[[ Entries supplied, beginning ]]
/-- Settles O31: each command is accepted or found busy, and leaves the transaction as its row says. -/
theorem transactionOpensAndCloses : Obligations.TransactionOpensAndCloses := by
  unfold Obligations.TransactionOpensAndCloses
  refine ⟨fun s m hs hp hi => ⟨_, congrArg Host.Outcome.next (txnBegin_opens (by simpa using hs) (by simpa using hp) (by simpa using hi)), ?_⟩,
    fun s m hw hc hi => ⟨_, congrArg Host.Outcome.next (txnBegin_busy (by simpa using hw) (by simpa using hc) (by simpa using hi)), ?_⟩,
    fun s m hw ho ha => ⟨_, congrArg Host.Outcome.next (disarm_accepted (by simpa using hw) (by simpa using ho) (by simpa using ha)), ?_⟩,
    fun s m hw ho hi => ⟨_, congrArg Host.Outcome.next (keepalive_accepted (by simpa using hw) (by simpa using ho) (by simpa using hi)), ?_⟩,
    fun s m hw ho hi hr => ⟨_, congrArg Host.Outcome.next
      (rollbackCmd_accepted (by simpa using hw) (by simpa using ho) (by simpa using hi) (by simpa using hr)), ?_⟩⟩
  · obtain ⟨txn, -, echoed⟩ := acceptTxn_spec (touchTxn (setTxnErr (openedTxn (access s m) m) m 0 0)) m 1
    rw [txn]
    exact ⟨by simp [touchTxn, setTxnErr, openedTxn], by simp [touchTxn, setTxnErr, openedTxn],
      by simp [touchTxn, setTxnErr, openedTxn], by simp [touchTxn, setTxnErr, openedTxn], echoed⟩
  · simpa using refuseTxn_spec (access s m) m 1 ccBusy
  · obtain ⟨txn, -, echoed⟩ := acceptTxn_spec (touchTxn ((access s m).onTxn fun t => { t with st := .opened })) m 7
    rw [txn]
    exact ⟨by simp [touchTxn], echoed⟩
  · obtain ⟨txn, -, echoed⟩ := acceptTxn_spec (touchTxn (access s m)) m 9
    rw [txn]
    exact ⟨by simp [touchTxn], echoed⟩
  · obtain ⟨txn, cfg, echoed⟩ := acceptTxn_spec (rollbackTxn (access s m) trRolledBack) m 8
    obtain ⟨idle, owner, result⟩ := rollbackTxn_txn (access s m) trRolledBack
    rw [txn, cfg, rollbackTxn_cfg]
    exact ⟨idle, owner, rfl, result, by simp, echoed⟩

/-! ## The boundary of a commit (R547, R553) -/

/-- The tick that 32 bits name follows the present one and has these low bits. -/
theorem extendTick_spec (a j : Nat) : extendTick a j % 2 ^ 32 = a % 2 ^ 32 ∧ j < extendTick a j := by
  unfold extendTick
  omega

@[simp] theorem access_curTick (s : State) (m : Master) : (access s m).curTick = s.curTick := by simp [State.curTick, State.tickNum]

theorem extendTick_access (s : State) (m : Master) :
    extendTick (access s m).txn.at_ (access s m).curTick = extendTick s.txn.at_ s.curTick := by simp

@[simp] theorem access_evaluateBegun (s : State) (m : Master) : evaluateBegun (access s m) = evaluateBegun s := by simp [evaluateBegun]
@[simp] theorem access_atTimeTick (s : State) (m : Master) : atTimeTick (access s m) = atTimeTick s := by simp [atTimeTick]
[[ Entries supplied, end ]]
*Work to complete*:
Would you transcribe the records above exactly, leaving nothing out?

*Solution for this problem*:
/-- Settles O31: each command is accepted or found busy, and leaves the transaction as its row says. -/
theorem transactionOpensAndCloses : Obligations.TransactionOpensAndCloses := by
  unfold Obligations.TransactionOpensAndCloses
  refine ⟨fun s m hs hp hi => ⟨_, congrArg Host.Outcome.next (txnBegin_opens (by simpa using hs) (by simpa using hp) (by simpa using hi)), ?_⟩,
    fun s m hw hc hi => ⟨_, congrArg Host.Outcome.next (txnBegin_busy (by simpa using hw) (by simpa using hc) (by simpa using hi)), ?_⟩,
    fun s m hw ho ha => ⟨_, congrArg Host.Outcome.next (disarm_accepted (by simpa using hw) (by simpa using ho) (by simpa using ha)), ?_⟩,
    fun s m hw ho hi => ⟨_, congrArg Host.Outcome.next (keepalive_accepted (by simpa using hw) (by simpa using ho) (by simpa using hi)), ?_⟩,
    fun s m hw ho hi hr => ⟨_, congrArg Host.Outcome.next
      (rollbackCmd_accepted (by simpa using hw) (by simpa using ho) (by simpa using hi) (by simpa using hr)), ?_⟩⟩
  · obtain ⟨txn, -, echoed⟩ := acceptTxn_spec (touchTxn (setTxnErr (openedTxn (access s m) m) m 0 0)) m 1
    rw [txn]
    exact ⟨by simp [touchTxn, setTxnErr, openedTxn], by simp [touchTxn, setTxnErr, openedTxn],
      by simp [touchTxn, setTxnErr, openedTxn], by simp [touchTxn, setTxnErr, openedTxn], echoed⟩
  · simpa using refuseTxn_spec (access s m) m 1 ccBusy
  · obtain ⟨txn, -, echoed⟩ := acceptTxn_spec (touchTxn ((access s m).onTxn fun t => { t with st := .opened })) m 7
    rw [txn]
    exact ⟨by simp [touchTxn], echoed⟩
  · obtain ⟨txn, -, echoed⟩ := acceptTxn_spec (touchTxn (access s m)) m 9
    rw [txn]
    exact ⟨by simp [touchTxn], echoed⟩
  · obtain ⟨txn, cfg, echoed⟩ := acceptTxn_spec (rollbackTxn (access s m) trRolledBack) m 8
    obtain ⟨idle, owner, result⟩ := rollbackTxn_txn (access s m) trRolledBack
    rw [txn, cfg, rollbackTxn_cfg]
    exact ⟨idle, owner, rfl, result, by simp, echoed⟩

/-! ## The boundary of a commit (R547, R553) -/

/-- The tick that 32 bits name follows the present one and has these low bits. -/
theorem extendTick_spec (a j : Nat) : extendTick a j % 2 ^ 32 = a % 2 ^ 32 ∧ j < extendTick a j := by
  unfold extendTick
  omega

@[simp] theorem access_curTick (s : State) (m : Master) : (access s m).curTick = s.curTick := by simp [State.curTick, State.tickNum]

theorem extendTick_access (s : State) (m : Master) :
    extendTick (access s m).txn.at_ (access s m).curTick = extendTick s.txn.at_ s.curTick := by simp

@[simp] theorem access_evaluateBegun (s : State) (m : Master) : evaluateBegun (access s m) = evaluateBegun s := by simp [evaluateBegun]
@[simp] theorem access_atTimeTick (s : State) (m : Master) : atTimeTick (access s m) = atTimeTick s := by simp [atTimeTick]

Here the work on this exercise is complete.